Aloïs se faufile dans une intimité, pose une pensée comme il se pose sur une pierre face à la lande, il déniche des feuillets, explore sa propre carte où sont inscrits une chapelle abandonnée, des rencontres au bord du réel, des entourloupes passées, un échouage et un sauvetage.

Aloïs trace sa route un peu comme le petit Poucet lancé dans le vaste monde.

Sylvie Wojcik tisse son histoire, dresse une galerie de personnages attachants, lâches, solitaires, et pour toujours reliés.

Les dernières volontés de Heather Ferguson est un livre pour goûter au plaisir délicieux de l’Ailleurs, c’est une histoire de secret de famille, comme il y en a tant, le charme en plus.

« La table en bois est couverte d’incrustations, des traces d’un esprit qui s’ennuie ou qui vagabonde. Des formes géométriques, des suites de nombres, des croissants de lune et, au milieu de la table, deux hippocampes côte à côte, un grand et un petit. Aloïs a l’estomac qui se déchire. Ses joues s’embrasent. Ce sont les deux hippocampes de la gravure accrochée entre les deux fenêtres du petit bureau, au-dessus du poêle à pétrole. Deux hippocampes qui dansent, ballotés par la houle, dans un mouvement perpétuel. Aloïs passe doucement ses doigts sur l’incrustation. Il ferme les yeux. Il a neuf ans. Il est dans le petit bureau. il n’a pas le droit être là. Son cœur bat. Son père vient de rentrer, le trousseau de clés a tinté dans le vestibule. Il va monter.(…) »

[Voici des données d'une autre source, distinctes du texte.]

-- ==== Sys2Proof/Machine/Adapt.lean ====
section
/-! DEFINITION. The adaptive predictor and the step-size adaptation, shared by both bands and both directions
(42_adpcm_adapt.md). -/

namespace Sys2Proof.Machine

/-- What decides the constants of 42_adpcm_adapt.md R221. -/
inductive BandId where
  | low
  | high
  deriving DecidableEq, Repr

/-- `NBMAX` (42_adpcm_adapt.md R221). -/
def nbMax : BandId → Int
  | .low => nblMax
  | .high => nbhMax

/-- `ILA_OFF` (42_adpcm_adapt.md R221). -/
def ilaOff (P : Profile) : BandId → Nat
  | .low => P.ilaOffL
  | .high => P.ilaOffH

/-- `partial(B, d)` (42_adpcm_adapt.md R222): `d[0]`, `r[0]` and `p[0]` of the sample. -/
def partialStep (B : Band) (d : I16) : Band :=
  { B with
    d := #v[d, B.d[1], B.d[2], B.d[3], B.d[4], B.d[5], B.d[6]]
    r := #v[add16 B.s d, B.r[1], B.r[2]]
    p := #v[add16 B.sz d, B.p[1], B.p[2]] }

/-- One new zero-predictor coefficient of `upzero` (42_adpcm_adapt.md R223), from `b[i]` and the old `d[i]`. -/
def upzeroTap (P : Profile) (d bi di : I16) : I16 :=
  let wd1 := if d.toInt = 0 then 0 else P.upzeroStep
  let wd2 := if sgn di = sgn d then wd1 else neg16 wd1
  add16 wd2 (mult bi P.upzeroLeak)

/-- `bp[1..6]` of `upzero(B, d)` (42_adpcm_adapt.md R223), `bp[i]` at place `i - 1`. -/
def upzero (P : Profile) (B : Band) (d : I16) : Vector I16 6 :=
  #v[upzeroTap P d B.b[1] B.d[1], upzeroTap P d B.b[2] B.d[2], upzeroTap P d B.b[3] B.d[3],
     upzeroTap P d B.b[4] B.d[4], upzeroTap P d B.b[5] B.d[5], upzeroTap P d B.b[6] B.d[6]]

/-- `uppol2(B)` (42_adpcm_adapt.md R224). -/
def uppol2 (P : Profile) (B : Band) : I16 :=
  let sg0 := sgn B.p[0]
  let sg1 := sgn B.p[1]
  let sg2 := sgn B.p[2]
  let wd1 := shl16 B.a[1] 2
  let wd2 := shr16 (if sg0 = sg1 then neg16 wd1 else wd1) 7
  let wd3 := if sg0 = sg2 then P.uppol2Step else neg16 P.uppol2Step
  let wd4 := add16 wd2 wd3
  let wd5 := mult B.a[2] P.uppol2Leak
  clamp16 (add16 wd4 wd5) (-al2Bound) al2Bound

/-- `uppol1(B, apl2)` (42_adpcm_adapt.md R225). -/
def uppol1 (P : Profile) (B : Band) (apl2 : I16) : I16 :=
  let sg0 := sgn B.p[0]
  let sg1 := sgn B.p[1]
  let wd1 := if sg0 = sg1 then P.uppol1Step else neg16 P.uppol1Step
  let wd2 := mult B.a[1] P.uppol1Leak
  let wd3 := sub16 al1Base apl2
  clamp16 (add16 wd1 wd2) (-wd3.toInt) wd3.toInt

/-- `delaya(B, bp, apl1, apl2)` (42_adpcm_adapt.md R238): commit the coefficients, shift the histories. -/
def delaya (B : Band) (bp : Vector I16 6) (apl1 apl2 : I16) : Band :=
  { B with
    d := #v[B.d[0], B.d[0], B.d[1], B.d[2], B.d[3], B.d[4], B.d[5]]
    b := #v[B.b[0], bp[0], bp[1], bp[2], bp[3], bp[4], bp[5]]
    p := #v[B.p[0], B.p[0], B.p[1]]
    r := #v[B.r[0], B.r[0], B.r[1]]
    a := #v[B.a[0], apl1, apl2] }

/-- `filtep(B)` (42_adpcm_adapt.md R226). -/
def filtep (B : Band) : I16 :=
  add16 (mult B.a[1] (add16 B.r[1] B.r[1])) (mult B.a[2] (add16 B.r[2] B.r[2]))

/-- `filtez(B)` (42_adpcm_adapt.md R227): saturating at each step, in the order `FILTEZ_ORDER`. -/
def filtez (P : Profile) (B : Band) : I16 :=
  P.filtezOrder.foldl (fun acc i => add16 acc (mult (B.b.get i) (add16 (B.d.get i) (B.d.get i)))) 0

/-- The prediction (42_adpcm_adapt.md R226 to R228): `sp`, `sz` and `s` from the coefficients and histories. -/
def predict (P : Profile) (B : Band) : Band :=
  { B with sp := filtep B, sz := filtez P B, s := add16 (filtep B) (filtez P B) }

/-- `logscl(B, w, band)` (42_adpcm_adapt.md R232); the leak product is exact (40_saturating_arith.md R182). -/
def logscl (P : Profile) (B : Band) (w : I16) (k : BandId) : Band :=
  let wd := shiftR (B.nb.toInt * P.nbLeakMul) P.nbLeakShift
  { B with nb := clamp16 (sat16 (wd + w.toInt)) 0 (nbMax k) }

/-- `scale(B, band)` (42_adpcm_adapt.md R233). -/
def scale (P : Profile) (B : Band) (k : BandId) : Band :=
  { B with det := P.ila ((shiftR B.nb.toInt 6).toNat + ilaOff P k) }

/-- `adapt(B, d, w, band)` (42_adpcm_adapt.md R220), its stages in the source's order. -/
def adapt (P : Profile) (B : Band) (d w : I16) (k : BandId) : Band :=
  let B1 := partialStep B d
  let bp := upzero P B1 d
  let apl2 := uppol2 P B1
  let apl1 := uppol1 P B1 apl2
  let B2 := delaya B1 bp apl1 apl2
  scale P (logscl P (predict P B2) w k) k

end Sys2Proof.Machine
end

Il y a beaucoup d’humilité au sein de cette balade écossaise, une plume discrète qui engendre un monde où l’idée de quête, de destin et de choix donnent à la vie, la valeur d’une épopée.

Fanny.

Photo : D.R.

Impression très forte d’être tombée sur un véritable trésor. Je découvre cette autrice et sa plume délicate.

Ce roman est une caresse, une douce et mélancolique parenthèse dans des paysages écossais magiques.

Aloïs vient d’hériter d’une maison dans un tout petit village près d’Inverness. Ce libraire parisien transporte sa solitude à plus de 1000km de chez lui et tente de déchiffrer le mystère de cet héritage auquel rien ne semble le raccrocher.

Il se sent étrangement bien dans cette région dépouillée de tout artifice, lui le Parisien de toujours. Sur les traces du passé d’Heather, en côtoyant celles et ceux qui l’ont connue, c’est sa propre vie qui se teintera d’une lumière nouvelle.

J’ai maintenant, forcément, furieusement envie de retourner en Écosse…

Aurélie.

Les dernières volontés de Heather McFerguson, Sylvie Wojcik, Arléa, 144 p. , 17€.